Source data
--- --- ---

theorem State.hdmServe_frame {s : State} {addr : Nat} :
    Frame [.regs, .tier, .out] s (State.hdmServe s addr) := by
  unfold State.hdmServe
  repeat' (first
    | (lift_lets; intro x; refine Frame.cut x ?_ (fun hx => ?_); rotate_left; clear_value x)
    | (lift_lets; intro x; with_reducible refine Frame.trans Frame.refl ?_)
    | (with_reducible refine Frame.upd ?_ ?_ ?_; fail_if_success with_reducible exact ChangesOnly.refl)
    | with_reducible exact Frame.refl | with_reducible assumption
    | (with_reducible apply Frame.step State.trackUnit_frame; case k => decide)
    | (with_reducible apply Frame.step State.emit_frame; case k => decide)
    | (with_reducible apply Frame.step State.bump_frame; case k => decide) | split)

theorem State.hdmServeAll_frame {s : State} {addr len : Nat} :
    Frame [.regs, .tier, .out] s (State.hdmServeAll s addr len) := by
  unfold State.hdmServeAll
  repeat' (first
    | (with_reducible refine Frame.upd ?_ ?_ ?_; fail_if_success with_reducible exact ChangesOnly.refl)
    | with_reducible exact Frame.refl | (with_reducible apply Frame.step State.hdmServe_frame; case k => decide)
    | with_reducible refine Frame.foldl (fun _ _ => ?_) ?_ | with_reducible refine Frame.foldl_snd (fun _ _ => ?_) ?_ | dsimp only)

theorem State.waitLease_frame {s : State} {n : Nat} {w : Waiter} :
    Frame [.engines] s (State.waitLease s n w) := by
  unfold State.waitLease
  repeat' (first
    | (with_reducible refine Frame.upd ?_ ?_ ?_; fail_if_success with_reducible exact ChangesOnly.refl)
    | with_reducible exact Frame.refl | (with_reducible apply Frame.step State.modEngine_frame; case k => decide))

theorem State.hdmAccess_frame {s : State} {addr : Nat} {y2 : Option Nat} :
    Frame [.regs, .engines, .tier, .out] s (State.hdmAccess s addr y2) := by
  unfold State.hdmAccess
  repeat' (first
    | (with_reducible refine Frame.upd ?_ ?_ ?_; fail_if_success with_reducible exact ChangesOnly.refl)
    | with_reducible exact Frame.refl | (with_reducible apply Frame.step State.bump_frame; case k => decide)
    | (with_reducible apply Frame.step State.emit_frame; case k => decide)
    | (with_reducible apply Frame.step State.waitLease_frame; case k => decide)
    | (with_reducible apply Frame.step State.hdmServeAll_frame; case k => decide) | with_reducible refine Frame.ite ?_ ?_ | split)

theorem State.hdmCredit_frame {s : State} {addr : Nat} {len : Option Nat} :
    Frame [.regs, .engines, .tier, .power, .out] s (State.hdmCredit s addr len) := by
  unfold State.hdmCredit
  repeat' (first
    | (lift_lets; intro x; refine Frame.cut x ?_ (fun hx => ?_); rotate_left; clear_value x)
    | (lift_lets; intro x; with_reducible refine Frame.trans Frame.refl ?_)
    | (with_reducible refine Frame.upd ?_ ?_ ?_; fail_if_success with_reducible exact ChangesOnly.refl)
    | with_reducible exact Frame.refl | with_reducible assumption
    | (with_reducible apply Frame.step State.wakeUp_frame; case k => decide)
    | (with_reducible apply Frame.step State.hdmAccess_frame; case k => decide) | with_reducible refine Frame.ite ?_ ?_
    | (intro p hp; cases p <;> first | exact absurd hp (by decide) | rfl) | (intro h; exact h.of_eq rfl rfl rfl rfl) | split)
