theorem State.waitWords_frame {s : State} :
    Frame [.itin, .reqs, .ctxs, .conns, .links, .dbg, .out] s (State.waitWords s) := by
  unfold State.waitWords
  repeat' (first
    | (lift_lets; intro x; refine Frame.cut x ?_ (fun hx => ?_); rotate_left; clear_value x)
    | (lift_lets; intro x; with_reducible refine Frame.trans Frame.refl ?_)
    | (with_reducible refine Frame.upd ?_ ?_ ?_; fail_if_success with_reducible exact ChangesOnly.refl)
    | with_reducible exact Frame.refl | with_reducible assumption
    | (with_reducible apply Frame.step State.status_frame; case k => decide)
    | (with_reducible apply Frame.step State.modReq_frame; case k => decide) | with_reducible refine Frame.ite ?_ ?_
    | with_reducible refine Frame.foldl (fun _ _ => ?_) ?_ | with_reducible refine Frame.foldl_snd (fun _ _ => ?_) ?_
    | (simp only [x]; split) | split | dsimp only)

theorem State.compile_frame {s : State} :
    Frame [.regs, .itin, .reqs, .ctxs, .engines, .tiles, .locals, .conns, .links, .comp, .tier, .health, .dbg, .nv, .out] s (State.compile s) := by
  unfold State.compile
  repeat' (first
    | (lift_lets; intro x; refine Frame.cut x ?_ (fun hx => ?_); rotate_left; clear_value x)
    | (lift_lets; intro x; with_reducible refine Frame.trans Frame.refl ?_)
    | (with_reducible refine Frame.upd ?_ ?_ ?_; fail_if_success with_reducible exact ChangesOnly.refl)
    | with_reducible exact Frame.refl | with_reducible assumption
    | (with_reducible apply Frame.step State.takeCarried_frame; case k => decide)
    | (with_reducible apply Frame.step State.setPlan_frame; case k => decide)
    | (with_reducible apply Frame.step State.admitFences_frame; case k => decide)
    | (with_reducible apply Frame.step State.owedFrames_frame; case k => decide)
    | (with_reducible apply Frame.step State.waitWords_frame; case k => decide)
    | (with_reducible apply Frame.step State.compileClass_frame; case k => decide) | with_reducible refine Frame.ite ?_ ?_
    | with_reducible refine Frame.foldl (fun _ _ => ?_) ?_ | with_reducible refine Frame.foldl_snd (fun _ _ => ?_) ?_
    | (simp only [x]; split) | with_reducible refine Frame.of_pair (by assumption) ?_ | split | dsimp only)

--- --- ---

#### EXERCISE
Find the lines in the entries above where "links" occurs, and copy each of them.

#### ANSWER FOR THE TASK
    Frame [.itin, .reqs, .ctxs, .conns, .links, .dbg, .out] s (State.waitWords s) := by
    Frame [.regs, .itin, .reqs, .ctxs, .engines, .tiles, .locals, .conns, .links, .comp, .tier, .health, .dbg, .nv, .out] s (State.compile s) := by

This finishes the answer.